**Work required**
Retrieve every line from the records in which the word "hbit" occurs.

**Material to process**
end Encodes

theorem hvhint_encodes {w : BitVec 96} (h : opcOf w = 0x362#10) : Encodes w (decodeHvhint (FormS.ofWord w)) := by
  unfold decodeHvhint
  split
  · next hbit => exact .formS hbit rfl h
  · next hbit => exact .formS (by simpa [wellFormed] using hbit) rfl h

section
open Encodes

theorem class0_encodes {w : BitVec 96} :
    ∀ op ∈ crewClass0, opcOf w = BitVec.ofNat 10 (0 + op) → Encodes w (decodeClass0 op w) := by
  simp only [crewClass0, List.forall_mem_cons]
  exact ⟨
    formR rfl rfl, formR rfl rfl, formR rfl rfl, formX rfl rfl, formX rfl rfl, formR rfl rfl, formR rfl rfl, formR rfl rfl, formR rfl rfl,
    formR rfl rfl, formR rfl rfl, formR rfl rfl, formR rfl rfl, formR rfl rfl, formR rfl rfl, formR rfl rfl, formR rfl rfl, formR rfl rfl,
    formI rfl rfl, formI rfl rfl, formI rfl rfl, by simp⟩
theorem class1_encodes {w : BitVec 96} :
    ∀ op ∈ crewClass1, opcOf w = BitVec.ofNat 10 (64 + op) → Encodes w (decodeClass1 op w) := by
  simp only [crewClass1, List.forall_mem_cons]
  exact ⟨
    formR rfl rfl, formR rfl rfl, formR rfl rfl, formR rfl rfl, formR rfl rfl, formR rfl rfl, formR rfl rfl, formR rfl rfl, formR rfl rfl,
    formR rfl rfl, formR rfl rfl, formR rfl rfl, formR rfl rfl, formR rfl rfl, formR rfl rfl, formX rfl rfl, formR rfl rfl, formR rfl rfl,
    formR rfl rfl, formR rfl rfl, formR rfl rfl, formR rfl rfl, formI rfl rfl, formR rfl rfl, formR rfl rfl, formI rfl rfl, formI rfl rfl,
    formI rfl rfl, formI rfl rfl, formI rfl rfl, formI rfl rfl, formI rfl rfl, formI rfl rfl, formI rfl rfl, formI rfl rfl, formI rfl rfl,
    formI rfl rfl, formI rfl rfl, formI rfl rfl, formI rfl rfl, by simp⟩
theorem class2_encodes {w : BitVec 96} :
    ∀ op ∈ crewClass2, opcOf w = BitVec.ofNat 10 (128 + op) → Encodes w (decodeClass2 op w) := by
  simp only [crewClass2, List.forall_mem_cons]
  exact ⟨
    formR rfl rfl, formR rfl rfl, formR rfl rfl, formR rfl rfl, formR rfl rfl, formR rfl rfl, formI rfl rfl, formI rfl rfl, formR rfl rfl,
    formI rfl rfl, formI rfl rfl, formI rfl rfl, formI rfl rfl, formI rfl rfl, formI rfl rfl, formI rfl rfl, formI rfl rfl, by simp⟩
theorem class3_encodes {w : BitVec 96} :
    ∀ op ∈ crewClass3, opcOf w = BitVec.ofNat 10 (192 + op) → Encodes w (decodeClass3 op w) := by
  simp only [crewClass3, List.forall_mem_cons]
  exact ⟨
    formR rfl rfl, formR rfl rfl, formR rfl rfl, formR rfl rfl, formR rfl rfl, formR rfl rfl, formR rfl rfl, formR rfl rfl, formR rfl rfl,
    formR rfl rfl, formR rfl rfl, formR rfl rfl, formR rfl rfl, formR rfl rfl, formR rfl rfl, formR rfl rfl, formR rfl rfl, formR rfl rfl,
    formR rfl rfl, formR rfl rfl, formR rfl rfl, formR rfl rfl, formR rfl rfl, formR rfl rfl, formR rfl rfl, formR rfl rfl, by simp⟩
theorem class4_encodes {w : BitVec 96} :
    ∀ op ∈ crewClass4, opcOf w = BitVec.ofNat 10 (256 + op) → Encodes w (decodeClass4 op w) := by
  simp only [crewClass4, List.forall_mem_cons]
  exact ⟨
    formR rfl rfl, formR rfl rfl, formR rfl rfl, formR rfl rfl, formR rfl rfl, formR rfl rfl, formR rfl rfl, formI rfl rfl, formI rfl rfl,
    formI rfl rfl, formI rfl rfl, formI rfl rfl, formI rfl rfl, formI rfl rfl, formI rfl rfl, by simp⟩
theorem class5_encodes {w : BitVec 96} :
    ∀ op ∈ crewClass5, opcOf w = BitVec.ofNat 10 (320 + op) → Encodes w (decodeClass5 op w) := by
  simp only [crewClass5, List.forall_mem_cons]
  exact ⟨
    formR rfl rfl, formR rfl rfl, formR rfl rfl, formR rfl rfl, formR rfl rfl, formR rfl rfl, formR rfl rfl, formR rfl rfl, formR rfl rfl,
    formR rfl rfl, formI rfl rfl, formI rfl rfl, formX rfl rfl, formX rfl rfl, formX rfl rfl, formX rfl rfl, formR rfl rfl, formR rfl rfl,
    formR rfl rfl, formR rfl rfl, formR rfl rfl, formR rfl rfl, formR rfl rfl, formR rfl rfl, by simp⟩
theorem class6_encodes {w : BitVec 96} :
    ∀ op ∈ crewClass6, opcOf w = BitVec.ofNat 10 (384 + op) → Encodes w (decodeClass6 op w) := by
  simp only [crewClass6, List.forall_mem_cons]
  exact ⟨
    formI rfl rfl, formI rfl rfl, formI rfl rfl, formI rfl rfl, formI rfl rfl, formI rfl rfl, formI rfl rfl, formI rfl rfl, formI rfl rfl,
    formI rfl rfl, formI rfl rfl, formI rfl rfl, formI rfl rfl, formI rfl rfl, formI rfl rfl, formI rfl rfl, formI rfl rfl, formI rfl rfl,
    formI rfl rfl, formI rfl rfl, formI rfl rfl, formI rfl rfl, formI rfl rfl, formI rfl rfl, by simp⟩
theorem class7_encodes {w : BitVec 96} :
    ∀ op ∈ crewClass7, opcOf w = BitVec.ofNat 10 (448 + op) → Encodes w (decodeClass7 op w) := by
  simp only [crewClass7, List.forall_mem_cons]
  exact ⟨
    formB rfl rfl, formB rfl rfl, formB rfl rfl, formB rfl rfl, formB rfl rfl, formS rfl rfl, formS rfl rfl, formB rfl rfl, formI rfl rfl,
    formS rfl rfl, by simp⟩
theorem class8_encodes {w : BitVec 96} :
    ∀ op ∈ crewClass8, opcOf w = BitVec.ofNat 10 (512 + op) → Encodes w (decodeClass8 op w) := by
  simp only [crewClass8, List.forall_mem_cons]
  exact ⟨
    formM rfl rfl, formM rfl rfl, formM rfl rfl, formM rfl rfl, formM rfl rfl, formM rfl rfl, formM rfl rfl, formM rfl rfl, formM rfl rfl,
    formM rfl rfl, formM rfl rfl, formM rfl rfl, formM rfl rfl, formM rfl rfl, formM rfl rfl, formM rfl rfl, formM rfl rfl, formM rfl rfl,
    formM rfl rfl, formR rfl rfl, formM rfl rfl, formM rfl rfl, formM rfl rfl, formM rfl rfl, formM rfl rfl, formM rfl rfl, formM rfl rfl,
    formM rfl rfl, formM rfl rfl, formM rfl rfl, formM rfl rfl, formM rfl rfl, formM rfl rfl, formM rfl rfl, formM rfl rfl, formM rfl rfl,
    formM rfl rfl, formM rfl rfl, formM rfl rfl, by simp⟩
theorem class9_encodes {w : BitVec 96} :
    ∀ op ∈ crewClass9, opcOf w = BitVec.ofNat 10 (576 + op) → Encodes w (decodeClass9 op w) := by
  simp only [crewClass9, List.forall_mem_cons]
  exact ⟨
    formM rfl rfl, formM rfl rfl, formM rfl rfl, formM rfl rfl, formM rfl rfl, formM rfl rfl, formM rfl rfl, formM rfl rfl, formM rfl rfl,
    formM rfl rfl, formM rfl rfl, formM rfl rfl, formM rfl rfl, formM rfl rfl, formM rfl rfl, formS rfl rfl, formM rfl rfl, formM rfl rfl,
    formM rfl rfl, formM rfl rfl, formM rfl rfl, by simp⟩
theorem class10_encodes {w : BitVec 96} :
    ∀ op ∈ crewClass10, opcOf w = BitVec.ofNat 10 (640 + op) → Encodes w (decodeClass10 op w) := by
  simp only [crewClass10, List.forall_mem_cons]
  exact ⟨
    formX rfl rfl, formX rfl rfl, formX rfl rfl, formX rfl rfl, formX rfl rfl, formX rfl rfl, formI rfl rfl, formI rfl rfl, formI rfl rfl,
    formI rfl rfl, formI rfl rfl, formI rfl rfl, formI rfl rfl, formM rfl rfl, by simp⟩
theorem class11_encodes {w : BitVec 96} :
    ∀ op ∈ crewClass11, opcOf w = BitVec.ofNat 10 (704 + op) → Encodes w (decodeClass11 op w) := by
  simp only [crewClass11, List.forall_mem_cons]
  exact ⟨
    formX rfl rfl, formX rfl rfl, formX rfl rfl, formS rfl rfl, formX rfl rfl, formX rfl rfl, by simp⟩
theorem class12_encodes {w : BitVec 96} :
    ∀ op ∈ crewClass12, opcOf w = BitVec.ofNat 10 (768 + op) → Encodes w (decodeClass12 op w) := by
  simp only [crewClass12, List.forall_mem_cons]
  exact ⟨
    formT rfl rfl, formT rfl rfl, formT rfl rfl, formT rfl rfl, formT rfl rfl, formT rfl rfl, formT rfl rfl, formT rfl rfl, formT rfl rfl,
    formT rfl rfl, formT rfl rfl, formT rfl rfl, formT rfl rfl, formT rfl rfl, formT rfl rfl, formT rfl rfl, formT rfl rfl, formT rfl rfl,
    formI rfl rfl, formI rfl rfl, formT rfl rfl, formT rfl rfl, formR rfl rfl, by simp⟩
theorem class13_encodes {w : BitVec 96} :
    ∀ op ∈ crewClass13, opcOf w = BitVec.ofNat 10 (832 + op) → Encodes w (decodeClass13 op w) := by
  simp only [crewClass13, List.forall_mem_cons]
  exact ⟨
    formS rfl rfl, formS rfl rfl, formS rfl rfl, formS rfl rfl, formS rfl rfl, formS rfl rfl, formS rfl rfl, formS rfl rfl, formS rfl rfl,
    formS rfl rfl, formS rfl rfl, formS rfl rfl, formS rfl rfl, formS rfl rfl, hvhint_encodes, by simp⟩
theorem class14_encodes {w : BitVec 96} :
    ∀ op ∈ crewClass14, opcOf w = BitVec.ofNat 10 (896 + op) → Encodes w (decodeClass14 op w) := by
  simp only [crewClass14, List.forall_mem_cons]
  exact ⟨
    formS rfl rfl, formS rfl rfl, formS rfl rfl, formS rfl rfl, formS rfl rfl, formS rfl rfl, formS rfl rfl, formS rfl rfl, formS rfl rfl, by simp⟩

**Exercise answer**
  · next hbit => exact .formS hbit rfl h
  · next hbit => exact .formS (by simpa [wellFormed] using hbit) rfl h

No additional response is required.